theorem masks_sub9 :
    (0x8000000000 : Nat) &&& quadTouches.mask = 0x8000000000
    ∧ (0x1e600c01c20000000000000000000000000000400000000000000000000000000000000000000000000002000000000000000000000000000000000000000000000000000000000000004800000e2c : Nat) &&& tunnelGoTouches.mask = 0x1e600c01c20000000000000000000000000000400000000000000000000000000000000000000000000002000000000000000000000000000000000000000000000000000000000000004800000e2c
    ∧ (0x8000400200000000b0055000000201e600c01c3c00080e0503c000807b81e0de000429000000000000007980000400000400000000008191fe200100000000000000000014000000009ffb1e00090003061a01a0b4087a75a5f97b33ffc : Nat) &&& tunnelRequestTouches.mask = 0x8000400200000000b0055000000201e600c01c3c00080e0503c000807b81e0de000429000000000000007980000400000400000000008191fe200100000000000000000014000000009ffb1e00090003061a01a0b4087a75a5f97b33ffc
    ∧ (0xc40020000000000000000000000000000000000000000000000000000000000000000000000000000000000000000000000000000000000000000000000000000000000000000004000000c00 : Nat) &&& tunnelDoneTouches.mask = 0xc40020000000000000000000000000000000000000000000000000000000000000000000000000000000000000000000000000000000000000000000000000000000000000000004000000c00
    ∧ (0x1e600001c3c000000000000000000000000000400000000000000000000000000000000000000000000002000000000000000000000000000000000000000000000000000000000000001800000e2c : Nat) &&& claimTouches.mask = 0x1e600001c3c000000000000000000000000000400000000000000000000000000000000000000000000002000000000000000000000000000000000000000000000000000000000000001800000e2c
    ∧ (0x3e000000000000000000000000000000000000000000000000000000000000000000000000000000000000000000000000000000000000000000000000000000000000000001000000c00 : Nat) &&& leaseExpiryTouches.mask = 0x3e000000000000000000000000000000000000000000000000000000000000000000000000000000000000000000000000000000000000000000000000000000000000000001000000c00
    ∧ (0x2c000000000000000000000000000000000000000000000000000000000000000000000000000000000000000000000000000000000000000000000000000000000000000000000000c00 : Nat) &&& handoverTimeoutTouches.mask = 0x2c000000000000000000000000000000000000000000000000000000000000000000000000000000000000000000000000000000000000000000000000000000000000000000000000c00
    ∧ (0x1800000000 : Nat) &&& ownerPortLossTouches.mask = 0x1800000000
    ∧ (0x1e600001c20000800000000000000000000000400000000000000000000000000000000000000000000002000000000000000000000000000000000000000000000000000000000000000800000e2c : Nat) &&& commitGoTouches.mask = 0x1e600001c20000800000000000000000000000400000000000000000000000000000000000000000000002000000000000000000000000000000000000000000000000000000000000000800000e2c
    ∧ (0x823e10000000d0000008000000000000000007e8000000000000000000de000400002000297c0000000000000000050200000000800000000000007840000000000000000000009ffa0000000003000000000048125b42181002c06 : Nat) &&& commitApplyTouches.mask = 0x823e10000000d0000008000000000000000007e8000000000000000000de000400002000297c0000000000000000050200000000800000000000007840000000000000000000009ffa0000000003000000000048125b42181002c06
    ∧ (0x50000020000000000000000000000000000000000000000000000000000000000000000000000000000000000000000000000000000000000000000000000000000000000000000000000001c00 : Nat) &&& eventRecordTouches.mask = 0x50000020000000000000000000000000000000000000000000000000000000000000000000000000000000000000000000000000000000000000000000000000000000000000000000000001c00
    ∧ (0xc000000000000000000000000000000000000000000000000000000000000000000000000000000000000000000000000000000000000000000000000000000000000000000000000001800 : Nat) &&& eventLogRecordTouches.mask = 0xc000000000000000000000000000000000000000000000000000000000000000000000000000000000000000000000000000000000000000000000000000000000000000000000000001800 := by decide +kernel

theorem masks_sub10 :
    (0x1e600001c20000000000000000000000000000400000000000000000000000000000000000000000000002000000000000000000000000000000000000000000000000000000000000000800000e2c : Nat) &&& msixEoiTouches.mask = 0x1e600001c20000000000000000000000000000400000000000000000000000000000000000000000000002000000000000000000000000000000000000000000000000000000000000000800000e2c
    ∧ (0x800000000 : Nat) &&& msixSendTouches.mask = 0x800000000
    ∧ (0x10000003a01e600000000000000000200000000000000000000000000000000000000000000000000000000000000000000000000000000000000000000000000000000000000000000000000401080890800fd0 : Nat) &&& defaultAccessTouches.mask = 0x10000003a01e600000000000000000200000000000000000000000000000000000000000000000000000000000000000000000000000000000000000000000000000000000000000000000000401080890800fd0
    ∧ (0x1e400000000000000000000000000000000000000000000000000000000000000000000000000000000000000000000000000000000000000000000000000000000000000000000000000800000e00 : Nat) &&& matrixTimeoutTouches.mask = 0x1e400000000000000000000000000000000000000000000000000000000000000000000000000000000000000000000000000000000000000000000000000000000000000000000000000800000e00
    ∧ (0x27c0400000000000000000000000000000000000000000000000000000000000000000000000000000000000000000000000000000000000000000000000000000000000000000000400000000001c00 : Nat) &&& masterResetTouches.mask = 0x27c0400000000000000000000000000000000000000000000000000000000000000000000000000000000000000000000000000000000000000000000000000000000000000000000400000000001c00
    ∧ (0x7ed01800000000000000000000000000000000000000000000000000000000000000000000000000000000000000000000000000000000000000000000000000000000000000000000000004010000000c00 : Nat) &&& soundRegionTouches.mask = 0x7ed01800000000000000000000000000000000000000000000000000000000000000000000000000000000000000000000000000000000000000000000000000000000000000000000000004010000000c00
    ∧ (0xd00000000000000000000000000000000000000000000000000000000000000000000000000000000000000000000000000000000000000000000000000000000000000000000000000000010000000c00 : Nat) &&& soundAbortTouches.mask = 0xd00000000000000000000000000000000000000000000000000000000000000000000000000000000000000000000000000000000000000000000000000000000000000000000000000000010000000c00
    ∧ (0x500000000000000000000000000000000000000000000000000000000000000000000000000000000000000000000000000000000000000000000000000000000000000000000000000000010000000000 : Nat) &&& soundBankSwapTouches.mask = 0x500000000000000000000000000000000000000000000000000000000000000000000000000000000000000000000000000000000000000000000000000000000000000000000000000000010000000000
    ∧ (0x102200000000000000007ef00000000000000000000000000000000000000000000000000000000000000000000000000000000000000000000000000000000000000000000000000000000000000000000000000004010000000c00 : Nat) &&& soundBankTestDoneTouches.mask = 0x102200000000000000007ef00000000000000000000000000000000000000000000000000000000000000000000000000000000000000000000000000000000000000000000000000000000000000000000000000004010000000c00
    ∧ (0x1c50000000000000000000000000000000000000000000000000000000000000000000000000000000000000000000000000000000000000000000000000000000000000000000000000000000004020000000c00 : Nat) &&& ddrRetrainDoneTouches.mask = 0x1c50000000000000000000000000000000000000000000000000000000000000000000000000000000000000000000000000000000000000000000000000000000000000000000000000000000004020000000c00
    ∧ (0x2100000000000000000000000000000000000000000000000000000000000000000000000000000000000000000000000000000000000000000000000000000000000000000000000000000000000020000000000 : Nat) &&& ddrPatrolTouches.mask = 0x2100000000000000000000000000000000000000000000000000000000000000000000000000000000000000000000000000000000000000000000000000000000000000000000000000000000000020000000000
    ∧ (0x214000000001e6000000000000000002000000000000000000000000000000000000000000000000000000000000000000000000000000000000000000000000000000000000000000000000004010a0090820fd0 : Nat) &&& ddrUnitRebuildTouches.mask = 0x214000000001e6000000000000000002000000000000000000000000000000000000000000000000000000000000000000000000000000000000000000000000000000000000000000000000004010a0090820fd0 := by decide +kernel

• Task goal
Preserving every character, copy the records above out again.

• Task solution
theorem masks_sub9 :
    (0x8000000000 : Nat) &&& quadTouches.mask = 0x8000000000
    ∧ (0x1e600c01c20000000000000000000000000000400000000000000000000000000000000000000000000002000000000000000000000000000000000000000000000000000000000000004800000e2c : Nat) &&& tunnelGoTouches.mask = 0x1e600c01c20000000000000000000000000000400000000000000000000000000000000000000000000002000000000000000000000000000000000000000000000000000000000000004800000e2c
    ∧ (0x8000400200000000b0055000000201e600c01c3c00080e0503c000807b81e0de000429000000000000007980000400000400000000008191fe200100000000000000000014000000009ffb1e00090003061a01a0b4087a75a5f97b33ffc : Nat) &&& tunnelRequestTouches.mask = 0x8000400200000000b0055000000201e600c01c3c00080e0503c000807b81e0de000429000000000000007980000400000400000000008191fe200100000000000000000014000000009ffb1e00090003061a01a0b4087a75a5f97b33ffc
    ∧ (0xc40020000000000000000000000000000000000000000000000000000000000000000000000000000000000000000000000000000000000000000000000000000000000000000004000000c00 : Nat) &&& tunnelDoneTouches.mask = 0xc40020000000000000000000000000000000000000000000000000000000000000000000000000000000000000000000000000000000000000000000000000000000000000000004000000c00
    ∧ (0x1e600001c3c000000000000000000000000000400000000000000000000000000000000000000000000002000000000000000000000000000000000000000000000000000000000000001800000e2c : Nat) &&& claimTouches.mask = 0x1e600001c3c000000000000000000000000000400000000000000000000000000000000000000000000002000000000000000000000000000000000000000000000000000000000000001800000e2c
    ∧ (0x3e000000000000000000000000000000000000000000000000000000000000000000000000000000000000000000000000000000000000000000000000000000000000000001000000c00 : Nat) &&& leaseExpiryTouches.mask = 0x3e000000000000000000000000000000000000000000000000000000000000000000000000000000000000000000000000000000000000000000000000000000000000000001000000c00
    ∧ (0x2c000000000000000000000000000000000000000000000000000000000000000000000000000000000000000000000000000000000000000000000000000000000000000000000000c00 : Nat) &&& handoverTimeoutTouches.mask = 0x2c000000000000000000000000000000000000000000000000000000000000000000000000000000000000000000000000000000000000000000000000000000000000000000000000c00
    ∧ (0x1800000000 : Nat) &&& ownerPortLossTouches.mask = 0x1800000000
    ∧ (0x1e600001c20000800000000000000000000000400000000000000000000000000000000000000000000002000000000000000000000000000000000000000000000000000000000000000800000e2c : Nat) &&& commitGoTouches.mask = 0x1e600001c20000800000000000000000000000400000000000000000000000000000000000000000000002000000000000000000000000000000000000000000000000000000000000000800000e2c
    ∧ (0x823e10000000d0000008000000000000000007e8000000000000000000de000400002000297c0000000000000000050200000000800000000000007840000000000000000000009ffa0000000003000000000048125b42181002c06 : Nat) &&& commitApplyTouches.mask = 0x823e10000000d0000008000000000000000007e8000000000000000000de000400002000297c0000000000000000050200000000800000000000007840000000000000000000009ffa0000000003000000000048125b42181002c06
    ∧ (0x50000020000000000000000000000000000000000000000000000000000000000000000000000000000000000000000000000000000000000000000000000000000000000000000000000001c00 : Nat) &&& eventRecordTouches.mask = 0x50000020000000000000000000000000000000000000000000000000000000000000000000000000000000000000000000000000000000000000000000000000000000000000000000000001c00
    ∧ (0xc000000000000000000000000000000000000000000000000000000000000000000000000000000000000000000000000000000000000000000000000000000000000000000000000001800 : Nat) &&& eventLogRecordTouches.mask = 0xc000000000000000000000000000000000000000000000000000000000000000000000000000000000000000000000000000000000000000000000000000000000000000000000000001800 := by decide +kernel

theorem masks_sub10 :
    (0x1e600001c20000000000000000000000000000400000000000000000000000000000000000000000000002000000000000000000000000000000000000000000000000000000000000000800000e2c : Nat) &&& msixEoiTouches.mask = 0x1e600001c20000000000000000000000000000400000000000000000000000000000000000000000000002000000000000000000000000000000000000000000000000000000000000000800000e2c
    ∧ (0x800000000 : Nat) &&& msixSendTouches.mask = 0x800000000
    ∧ (0x10000003a01e600000000000000000200000000000000000000000000000000000000000000000000000000000000000000000000000000000000000000000000000000000000000000000000401080890800fd0 : Nat) &&& defaultAccessTouches.mask = 0x10000003a01e600000000000000000200000000000000000000000000000000000000000000000000000000000000000000000000000000000000000000000000000000000000000000000000401080890800fd0
    ∧ (0x1e400000000000000000000000000000000000000000000000000000000000000000000000000000000000000000000000000000000000000000000000000000000000000000000000000800000e00 : Nat) &&& matrixTimeoutTouches.mask = 0x1e400000000000000000000000000000000000000000000000000000000000000000000000000000000000000000000000000000000000000000000000000000000000000000000000000800000e00
    ∧ (0x27c0400000000000000000000000000000000000000000000000000000000000000000000000000000000000000000000000000000000000000000000000000000000000000000000400000000001c00 : Nat) &&& masterResetTouches.mask = 0x27c0400000000000000000000000000000000000000000000000000000000000000000000000000000000000000000000000000000000000000000000000000000000000000000000400000000001c00
    ∧ (0x7ed01800000000000000000000000000000000000000000000000000000000000000000000000000000000000000000000000000000000000000000000000000000000000000000000000004010000000c00 : Nat) &&& soundRegionTouches.mask = 0x7ed01800000000000000000000000000000000000000000000000000000000000000000000000000000000000000000000000000000000000000000000000000000000000000000000000004010000000c00
    ∧ (0xd00000000000000000000000000000000000000000000000000000000000000000000000000000000000000000000000000000000000000000000000000000000000000000000000000000010000000c00 : Nat) &&& soundAbortTouches.mask = 0xd00000000000000000000000000000000000000000000000000000000000000000000000000000000000000000000000000000000000000000000000000000000000000000000000000000010000000c00
    ∧ (0x500000000000000000000000000000000000000000000000000000000000000000000000000000000000000000000000000000000000000000000000000000000000000000000000000000010000000000 : Nat) &&& soundBankSwapTouches.mask = 0x500000000000000000000000000000000000000000000000000000000000000000000000000000000000000000000000000000000000000000000000000000000000000000000000000000010000000000
    ∧ (0x102200000000000000007ef00000000000000000000000000000000000000000000000000000000000000000000000000000000000000000000000000000000000000000000000000000000000000000000000000004010000000c00 : Nat) &&& soundBankTestDoneTouches.mask = 0x102200000000000000007ef00000000000000000000000000000000000000000000000000000000000000000000000000000000000000000000000000000000000000000000000000000000000000000000000000004010000000c00
    ∧ (0x1c50000000000000000000000000000000000000000000000000000000000000000000000000000000000000000000000000000000000000000000000000000000000000000000000000000000004020000000c00 : Nat) &&& ddrRetrainDoneTouches.mask = 0x1c50000000000000000000000000000000000000000000000000000000000000000000000000000000000000000000000000000000000000000000000000000000000000000000000000000000004020000000c00
    ∧ (0x2100000000000000000000000000000000000000000000000000000000000000000000000000000000000000000000000000000000000000000000000000000000000000000000000000000000000020000000000 : Nat) &&& ddrPatrolTouches.mask = 0x2100000000000000000000000000000000000000000000000000000000000000000000000000000000000000000000000000000000000000000000000000000000000000000000000000000000000020000000000
    ∧ (0x214000000001e6000000000000000002000000000000000000000000000000000000000000000000000000000000000000000000000000000000000000000000000000000000000000000000004010a0090820fd0 : Nat) &&& ddrUnitRebuildTouches.mask = 0x214000000001e6000000000000000002000000000000000000000000000000000000000000000000000000000000000000000000000000000000000000000000000000000000000000000000004010a0090820fd0 := by decide +kernel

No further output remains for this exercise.